RTF, DOC, and HTML - Part 5 - RTF to DOC

In the previous sections, we have learned together about RTF and how to use Docx2Rtf. In this section, we will explore the remaining aspects of RTF and how to convert from RTF to DOC format.

The essential components of RTF

  • 7-bit ASCF RTF files are easy to transfer between operating systems, including control words, control symbols, and groups.

From control:

  • An RTF control word is a special format control that we will use to mark characters displayed on the screen or characters for the printer. A control word no longer than 32 characters. A control word is identified by:
        \<ASCII string> <Delemiter> 
  • <Delemiter> marks the end of the name from the control (for example, \par)
  • Delimiter: A delimiter usually is a character, such as an empty character, a tab mark, or a comma. It marks the end of a paragraph in command and starts another one. We may also use separators to separate data into fields and records when you want to export or import data in a database format.) The <ASCII string>: is made up of ASCII letter characters (a to z and A to Z). The first control word does not contain any uppercase characters; however, in recent years, uppercase characters appear in some newer control words.

Control symbol

  • The control symbol consists of a backslash followed by a single character, not alphabetically. For example: \~ (backslash). Control characters have no delimiters. For example, we will treat a space after a control character as text, not a delimiter.

Group

  • A group may include text, control words, control characters enclosed in parentheses {}. The opening parenthesis { indicates the start of the group, and the closing parenthesis } indicates the end of the group. Each group specifies the documents affected by the different groups and attributes of that text. The RTF file includes groups of fonts, styles, colors, images, comments, comments (comments), headers and footers, summary information, fields, markup, and characters. Format attributes, maths, images, etc. If the font type and size, file, text style, color, correction, group information summary, and document properties, the format is included in the file, The message must appear in the RTF heading. If we don't use the content of any group, then we can ignore the group. Any group that uses the attributes defined in another group must appear after the group that set the previous attribute. For example, color and font attributes must precede the style group.

Structure of RTF file

  • An RTF file has the following syntax:
    <File> '{' <header> <document> '}'
  • This syntax is standard RTF syntax; Any RTF reader must be able to interpret this RTF syntax text correctly. The RTF reader does not need to explain all control words, but must be able to omit unknown (or unused) control words.

Header

  • The header has the following syntax:
    <header>
    \rtf1 \fbidis? <character set> <from>? <deffont> <deflang> <fonttbl>?<tbl>? <colortbl>? <stylesheet>? <stylerestrictions>? <listtables>?<revtbl>? <rsidtable>? <mathprops>? <generator>?
  • Each element in the header syntax will appear in the order listed above. The document's properties can be placed before or in the header. We must define each attribute before referenced. For example:
  • We must determine the style sheet (style sheet) before use.
  • Define the font table (including font styles and sizes) is also a must before reference.

Document

  • Once the RTF header has been defined, the RTF reader has enough information to correctly read the actual document documents.

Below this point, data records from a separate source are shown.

/-- LONG_VECTOR_OP_COMPLETE: the oldest operation of the finishing queue of core `c` completes (03 R148). A drain that reads another
device asks for its lines first; an error response to one is reported (07 R278). -/
def execLongVectorOpComplete (c : Cid) (s : State) : Oc :=
  let l := c.lathe.val
  let x := s.core l c.core.val
  match x.finQ with
  | o :: r =>
    match tidOf? l c.core.val o.thread with
    | some t =>
      if x.drainEnd.isSome || behindTile x o || !o.hold.isEmpty || !clockRuns s t then .next s
      else
        let pop (s : State) : State := s.modCore l c.core.val (fun x => { x with finQ := r })
        match finFar s t o with
        | .out s => .next s
        | .err code w s => .next (wakeCore (dropLines (lateError (pop s) t code w) t) l c.core.val)
        | .ready s => .next (wakeCore (dropLines (runFin (pop s) t o) t) l c.core.val)
    | none => .next s
  | [] => .next s

/-- Merge into a scale-table entry; a counted value sets FU_FNSTAT.nonfinite. -/
def endMerge (s : State) (l : Nat) (step : BitVec 32) (m : Option (BitVec 16 × F32 × Nat)) : State :=
  match m with
  | some (T, a, n) =>
    let s := mergeStore s T step a n
    if n = 0 then s else ctlOr s (rFnstat l) 1
  | none => s

/-- TDRAIN_END: a drain ends and merges what it gathered (07 R275). -/
def execTdrainEnd (c : Cid) (s : State) : Oc :=
  let l := c.lathe.val
  let x := s.core l c.core.val
  match x.drainEnd with
  | some e =>
    let s := s.setCore l c.core.val { x with drainEnd := none }
    .next (wakeCore (endMerge (endMerge s l e.step e.out) l e.step e.save) l c.core.val)
  | none => .next s

/-! ## TAMAX (07 R289) -/

def amTile (f : Fld) : Bool := f.imm.getLsbD 0
def amMerge (f : Fld) : Bool := f.imm.getLsbD 1
def amMe (f : Fld) : Bool := f.imm.getLsbD 2
def amMk (f : Fld) : Nat := nbits f.imm.toNat 3 2

/-- s2 names the key of a merge, and is then not 0; without a merge it is 0 (Table 7-1, 02 R62). -/
def amaxLegal (f : Fld) : Bool :=
  Use.g.ok f.d && kindReg (amTile f) f.s1 && Use.g.ok f.s2 && immBelow f 5 &&
    (!amTile f || (!amMe f && amMk f == 0)) && amMerge f == (f.s2 != 0)

/-- The active elements of the operand. -/
def amElems (c : Core) (f : Fld) : List F32 :=
  if amTile f then (c.tile f.s1.toNat).vals
  else ((List.range 512).filter (laneOn c (amMe f) (amMk f))).map (laneOf (c.lvr f.s1.toNat))

def bodyTamax (t : Tid) (f : Fld) : Body :=
  plain (amaxLegal f) fun s => withContext s t fun s =>
    let cs := if amTile f then [(((s.ctx t).tile f.s1.toNat).conf, (⟨0, 1, dRows, 1, f.s1.toNat⟩ : TFault))] else []
    withShape s t cs fun s => afterQueues s t fun s =>
      let T : BitVec 16 := ((s.thr t).rg f.s2.toNat).setWidth 16
      let a := amaxList (amElems (s.ctx t) f)
      withEntryOpt s t (if amMerge f then some (T, 0) else none) fun s =>
        let s := if amMerge f then mergeAmax s T (taskStep (s.thr t)).toNat a else s
        .hold .longLatency (s.modThr t (fun x => { x with result := some (f.d.toNat, a.setWidth 64) }))

/-- TAMAX (07 R289). -/
def execTamax (t : Tid) (f : Fld) (s : State) : Oc := issue t 0x191 f (bodyTamax t f) s

end Sys2Proof.Machine
end

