/-- The thread can still execute, so that its runtime is warned. -/
def canExecute (s : State) (t : Tid) : Bool :=
  let L := s.lathe t.lathe.val
  clockRuns s t && L.svc == .inService && L.power == 0 &&
    (match (s.thr t).st with
      | .waiting .doubleTrap => false
      | .waiting .poison => false
      | .waiting .latheFenced => false
      | .idle => false
      | _ => true)

/-- CORE_IP.pre for a thread that can execute; at once otherwise. -/
def preempt (s : State) (t : Tid) : State :=
  if (s.thr t).task.isNone then s
  else if canExecute s t then s.modThr t (fun x => { x with ipPre := true, preemptAt := some s.plat.devTime })
  else preempted s t

def preemptAll (s : State) (ts : List Tid) : State := ts.foldl preempt s

/-- A preempted thread has not yet been abandoned. -/
def draining (s : State) : Bool := s.threads.any (fun p => p.2.preemptAt.isSome && p.2.task.isSome)

/-- PREEMPT_TIMEOUT: 100 us after CORE_IP.pre was set. -/
def execPreemptTimeout (l : Fin 68) (s : State) : Oc :=
  .next (settle ((residents s l.val).foldl (fun s t =>
    match (s.thr t).preemptAt with
    | some p => if p.toNat + 100000 ≤ s.plat.devTime.toNat then preempted s t else s
    | none => s) s))

/-! ## The rungs -/

def modCur (s : State) (f : Handling → Handling) : State := { s with flt := { s.flt with cur := s.flt.cur.map f } }

/-- The lathe was declared dead: its threads are not preempted (R469). -/
def Handling.silent (h : Handling) : Bool := h.ev.cause == cSilent

/-- The first steps of a handling on the rung it has reached. -/
def beginRung (s : State) (h : Handling) : State :=
  let s := modCur s (fun h => { h with begun := h.cls + 1 })
  match h.cls with
  | 1 =>
    let cores := (h.evs.filter (fun e => e.cause == cCoreParity)).map (fun e => e.index.toNat)
    let s := { s with flt := { s.flt with avoid := (s.flt.avoid ++ cores).eraseDups } }
    preemptAll s (h.evs.flatMap (replayThreads s)).eraseDups
  | 2 => preemptAll s (remapThreads s h ++ h.evs.flatMap (replayThreads s)).eraseDups
  | 3 =>
    let l := h.lathe
    if (s.lathe l).svc ≠ .inService then s
    else
      let s := moveQueue (s.modLathe l (fun x => { x with retiring := true })) l
      if h.silent then s else preemptAll s (residents s l)
  | _ => s

/-- The recovery supervisor's bench core runs (01 R21). -/
def recoveryRuns (s : State) : Bool := clockOn s (.benchCore (if s.flt.recovery / 2 = 0 then 0 else 1))

/-- HANDLING_START: the next queued handling begins (R473). -/
def execHandlingStart (s : State) : Oc :=
  match s.flt.cur, s.flt.queue with
  | none, h :: r =>
    .next (if recoveryRuns s then settle (beginRung { s with flt := { s.flt with cur := some h, queue := r } } h) else s)
  | _, _ => .next s

/-! ## Ends of handlings -/

/-- A task of the overflow list that the retirement of lathe `l` left without an eligible lathe ends (R468). -/
def endStranded (h : Handling) (l : Nat) (r : List FaultRec × State) (q : Queued) : List FaultRec × State :=
  let s := { r.2 with overflow := r.2.overflow.erase q }
  let d := localOf q.snap.desc
  if q.replay then
    let n := noLatheRecord (faultDesc s d 4) h l q.snap.desc
    (r.1 ++ [n.1], n.2)
  else (r.1, noLatheEnd s d q.snap.affinity)

def stranded (s : State) (h : Handling) : List FaultRec × State :=
  if h.cls = 3 then
    (s.overflow.filter (fun q => (eligibles s q.snap).isEmpty)).foldl (endStranded h h.lathe) ([], s)
  else ([], s)

/-- The records are in the store: they enter the ring, and the handling is over. -/
def closeHandling (s : State) (recs : List FaultRec) : State :=
  settle (recs.foldl writeRecord { s with flt := { s.flt with cur := none } })

/-- A handling has ended on its class: its records are made and journalled. One of class REMAPPED or above waits for the
journal (R481). -/
def finishHandling (s : State) (h : Handling) : State :=
  let n := stranded s h
  let s := n.2
  let recs := ownRecord s h :: h.joined.map (joinedRecord s h) ++ n.1
  let s := recs.foldl (fun s r => journal s jFault (recBytes r)) s
  if 2 ≤ h.recClass ∧ !journalIdle s then modCur s (fun h => { h with recs := recs }) else closeHandling s recs

/-- The task of a thread ends LOST (R464). -/
def loseTask (s : State) (t : Tid) : State :=
  match (s.thr t).task with
  | some r => faultDesc (abandon s t) (localOf r.snap.desc) 4
  | none => s

/-- The tasks that a LOST handling ends, those of the nested faults it covers among them (R465, R472, Table 14-2). -/
def loseTasks (s : State) (h : Handling) : State :=
  h.evs.foldl (fun s e =>
    (if e.cause = cPoisonRead then e.thread.toList else replayThreads s e).foldl loseTask s) s

/-- An uncorrectable ferrule error restarts the shard-steps of the engine (R461). -/
def restartEngine (s : State) (b : Nat) : State :=
  (s.fer.works.filter (fun w => w.job % 2 == b && w.live.isSome)).foldl (fun s w =>
    match job? s w.job with
    | some J => restartStep s J (w.reread s)
    | none => s) s

def restartEngines (s : State) (h : Handling) : State :=
  h.evs.foldl (fun s e => if e.cause = cFerruleEcc ∧ e.hard then restartEngine s e.index.toNat else s) s

/-! ## Core remap (R466) -/

/-- The lowest-numbered spare core of a lathe. -/
def spareCore (s : State) (l : Nat) : Option Nat :=
  [64, 65, 66, 67].find? (fun c => !(s.core l c).inService && !coreRemoved s (ckey l c))

/-- A spare core takes the place of core `c`. -/
def swapCore (s : State) (l c k : Nat) : State :=
  let base := (s.core l c).xtvec
  let s := s.modCore l k (fun x => { x with inService := true, xtvec := base })
  let s := resetDomain s (ofCore l c)
  let s := { s with threads := s.threads.filter (fun p => p.1 / 8 != ckey l c) }
  let s := s.modCore l c (fun x => { resetCore l c x with inService := false })
  let s := s.modLathe l (fun x => { x with spareCores := x.spareCores - 1 })
  let s := { s with flt := { s.flt with avoid := s.flt.avoid.filter (fun a => a != ckey l c) } }
  addRepair s ⟨1, 3, BitVec.ofNat 16 (ckey l c), BitVec.ofNat 32 k, 0⟩

/-- The cores that a handling remaps and that are still in service. -/
def faultyCores (s : State) (h : Handling) : List Nat :=
  (((h.evs.filter (fun e => e.kind == 1)).map (fun e => e.index.toNat)).eraseDups).filter
    (fun k => (s.core (k / 68) (k % 68)).inService)

/-- REMAPPED of a core; with no spare core left the lathe is retired (Table 14-2). -/
def endRemap (s : State) (h : Handling) : State :=
  match faultyCores s h with
  | [] => finishHandling s h
  | ks =>
    if ks.length ≤ (s.lathe h.lathe).spareCores then
      let s := ks.foldl (fun s k =>
        match spareCore s (k / 68) with
        | some c => swapCore s (k / 68) (k % 68) c
        | none => s) s
      finishHandling s h
    else modCur s (fun h => { h with cls := 3 })

/-! ## Retirement (Table 14-5) -/

/-- Step 3 for one thread. The threads of a lathe whose clock is held keep their state; their tasks run elsewhere. -/
def takeTask (s : State) (t : Tid) : State :=
  match (s.thr t).task with
  | none => s
  | some r =>
    if clockRuns s t then replay (abandon s t) t.lathe.val r
    else replay (freeLocks (s.modThr t (fun x => { x with task := none, preemptAt := none })) (threadId t)) t.lathe.val r

/-- Steps 2 and 3: the lathe epoch is incremented, then every resident task is placed for replay. -/
def retireEpoch (s : State) (l : Nat) : State :=
  let s := s.modLathe l (fun x => { x with epoch := x.epoch + 1 })
  (residents s l).foldl takeTask s

/-- The die's spare lathe. -/
def spareLathe (s : State) (l : Nat) : Option Nat :=
  ((List.range 17).map (fun k => l / 17 * 17 + k)).find? (fun k => (s.lathe k).svc == .spare)

/-- Step 4: the lathe is retired, its island reset and powered off. -/
def retireOff (s : State) (l : Nat) (own : Bool) : State :=
  let s := clearLathe s l
  s.modLathe l (fun x => { x with
    svc := .retired, retiring := false, ownFault := x.ownFault || own, power := 0, waking := false, polls := 0 })

/-- The lathe's island is powered on for its self-test. -/
def underTest (s : State) (l : Nat) : State := s.modLathe l (fun x => { x with svc := .underTest })

/-- The repair item of a retirement: the spare that takes the lathe's place, or none. -/
def retireItem (s : State) (l : Nat) (spare : Option Nat) : State :=
  addRepair s ⟨0, 4, BitVec.ofNat 16 l, BitVec.ofNat 32 (spare.getD 0xFF), 0⟩

/-- A lathe enters service, cleared, with its runtime's trap base and standard slots. -/
def intoService (s : State) (l : Nat) (w : World) : State :=
  (clearLathe s l).modLathe l (fun x => { x with
    svc := .inService, world := w, carried := x.epoch, power := 0, waking := false, polls := 0, idleNoted := false
    powerSince := s.plat.devTime })

/-- The retirement goes on by one step. -/
def endRetire (s : State) (h : Handling) : State :=
  let l := h.lathe
  match h.step with
  | 0 =>
    if (s.lathe l).svc = .inService ∨ (s.lathe l).svc = .fenced then
      modCur (retireEpoch s l) (fun h => { h with step := 3 })
    else finishHandling s h
  | 3 =>
    let s := retireOff s l (h.ev.cause != cSilent && h.ev.cause != cStale)
    match spareLathe s l with
    | some k => modCur (underTest s k) (fun h => { h with step := 5, spare := some k })
    | none => finishHandling (retireItem s l none) h
  | _ => finishHandling s h

/-! ## A lathe-fenced lathe (R471) -/

/-- A lathe-fenced lathe, or one retired while its clock was held, is reset and tested; one retired for a fault of its own
is left. -/
def endStale (s : State) (h : Handling) : State :=
  let l := h.lathe
  let L := s.lathe l
  match h.step with
  | 0 =>
    if L.svc = .fenced ∨ (L.svc = .retired ∧ !L.ownFault) then
      let s := (residents s l).foldl takeTask s
      modCur (underTest (moveQueue (clearLathe s l) l) l) (fun h => { h with step := 5, spare := some l })
    else finishHandling s h
  | _ => finishHandling s h
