/-- The 32-bit word at offset `o` of the configuration space of function 0: the values of Tables 10-1 and 10-2; every other word
reads as 0 here. -/
def cfgRead (s : State) (o : Nat) : BitVec 32 :=
  match o with
  | 0x000 => 0x00481EC7
  | 0x004 => 0x00100000
  | 0x008 => 0x120000A1
  | 0x010 => 0x00000004
  | 0x018 => 0x00000004
  | 0x020 => 0x0000000C
  | 0x02C => 0x00481EC7
  | 0x034 => 0x00000040
  | 0x040 => 0x00035001
  | 0x050 => BitVec.ofNat 32 (0x07FF6011 + (if s.host.linkUp then 2 ^ 31 else 0))
  | 0x054 => 0x00010002
  | 0x058 => 0x00018002
  | 0x060 => 0x00020010
  | 0x064 => 0x00000002
  | 0x100 => extCap 0x01 2 0x148
  | 0x104 => s.host.aer
  | 0x148 => extCap 0x03 1 0x158
  | 0x14C => s.sec.fuses.serial.setWidth 32
  | 0x150 => (s.sec.fuses.serial >>> 32).setWidth 32
  | 0x158 => extCap 0x15 1 0x180
  | 0x15C => 0x00FFC000
  | 0x160 => BitVec.ofNat 32 (0x24 + (10 + s.host.bar4Log2) * 2 ^ 8)
  | 0x180 => extCap 0x19 1 0x1A0
  | 0x1A0 => extCap 0x25 1 0x1B0
  | 0x1B0 => extCap 0x26 1 0x1E0
  | 0x1E0 => extCap 0x2A 1 0x210
  | 0x210 => extCap 0x31 1 0x240
  | 0x240 => extCap 0x35 1 0x280
  | 0x280 => extCap 0x27 1 0x2C0
  | 0x2C0 => extCap 0x32 1 0
  | _ => 0

/-! ## BAR2 (10 R363, R365) -/

def msixEntry (s : State) (k : Nat) : MsixEntry := mget s.host.msix k {}

/-- An aligned 32-bit word of an MSI-X entry. -/
def msixWord (e : MsixEntry) (w : Nat) : BitVec 32 :=
  match w with
  | 0 => e.addr.setWidth 32
  | 1 => (e.addr >>> 32).setWidth 32
  | 2 => e.data
  | _ => if e.masked then 1 else 0

def pbaByte (s : State) (k : Nat) : Byte := BitVec.ofNat 8 ((List.range 8).foldl (fun n b => n + (if s.host.pba.contains (8 * k + b) then 2 ^ b else 0)) 0)

/-- An aligned 32-bit word of BAR2 beyond the doorbells. -/
def bar2Word (s : State) (o : Nat) : BitVec 32 :=
  if 0x10000 ≤ o ∧ o < 0x18000 then msixWord (msixEntry s ((o - 0x10000) / 16)) (o % 16 / 4)
  else if 0x18000 ≤ o ∧ o < 0x18100 then
    BitVec.ofNat 32 (leNat ((List.range 4).map (fun k => pbaByte s (o - 0x18000 + k))))
  else 0

def aligned (o n : Nat) : Bool := (n == 4 || n == 8) && o % n == 0

def bar2Read (s : State) (o n : Nat) : State :=
  if !s.host.linkUp then s
  else if !s.plat.ready || !aligned o n then emit s (.readData .host 0)
  else
    let v := (bar2Word s o).setWidth 64
    emit s (.readData .host (if n = 8 then (bar2Word s (o + 4)).setWidth 64 <<< 32 ||| v else v))

/-- A vector that is unmasked sends the message it had pending. -/
def unmask (s : State) (k : Nat) : State :=
  if s.host.pba.contains k && !(msixEntry s k).masked then
    emit { s with host := { s.host with pba := s.host.pba.filter (fun j => j != k) } } (.msix k)
  else s

def msixPut (s : State) (o : Nat) (v : BitVec 32) : State :=
  if 0x10000 ≤ o ∧ o < 0x18000 then
    let k := (o - 0x10000) / 16
    let e := msixEntry s k
    let e := match o % 16 / 4 with
      | 0 => { e with addr := (e.addr &&& 0xFFFFFFFF00000000#64) ||| (v.setWidth 64 &&& ~~~3) }
      | 1 => { e with addr := (e.addr &&& 0xFFFFFFFF#64) ||| v.setWidth 64 <<< 32 }
      | 2 => { e with data := v }
      | _ => { e with masked := v.getLsbD 0 }
    unmask { s with host := { s.host with msix := mset s.host.msix k e } } k
  else s

/-- A host write through BAR2: the doorbells, the MSI-X table, nothing else. -/
def bar2Write (s : State) (o n : Nat) (v : Word) : State :=
  if !s.host.linkUp || !s.plat.ready then s
  else if o < 0x10 then agentWrite s .host (rDoorbell + o) n v
  else if !aligned o n then s
  else
    let s := msixPut s o (v.setWidth 32)
    if n = 8 then msixPut s (o + 4) ((v >>> 32).setWidth 32) else s

/-- BAR0_READ: a host read through BAR0 or BAR2. -/
def execBar0Read (bar2 : Bool) (off bytes : Nat) (s : State) : Oc :=
  .next (if bar2 then hold s .host (.regRead true off bytes) (bar2Read s off bytes) else readCommand s .host off bytes)

/-- REGISTER_WRITE: the write of a register with no row of its own. -/
def execRegisterWrite (a : Agent) (bar2 : Bool) (off bytes : Nat) (v : Word) (s : State) : Oc :=
  .next (settle (if bar2 then (if a = .host then hold s .host (.regWrite true off bytes v) (bar2Write s off bytes v) else s)
    else regCommand s a off bytes v))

The <document> contains document information followed by one or more parts, with the following syntax:
    <document> <info>? <xmlnstbl>? <docfmt> * <section> +
  • <info>: "information group": control word \info introduces group information, which contains information about the document including: title, author, subject, keyword, other specific information able for file.
  • <xmlnstbl>: "XML Namespace Table": contains namespaces for XML and SmartTags used in RTF document format. For example :
        {\*\xmlnstbl{\xmlns1 {HYPERLINK "https://www.officecomponent.com/demos/office-word/"}}}
  • <docfmt> "Document Formatting Properties": After defining the group information and XML namespace table, there may be some words that control the document format (referred to as <docfmt>). These control words define document properties such as annotation position, alignment position. These attributes must be predefined in the document's plain text.
  • <Section>: for each text segment, the syntax is as follows:
        <section>         <secfmt>* <hdrftr>? <para>+ (\sect <section>)?
  • The control word that appears at the beginning of each segment, including the format <secfmt>, the title and the ending <hdrftr>, the text <para> in the form of unstructured text (Plain text) or tables (table).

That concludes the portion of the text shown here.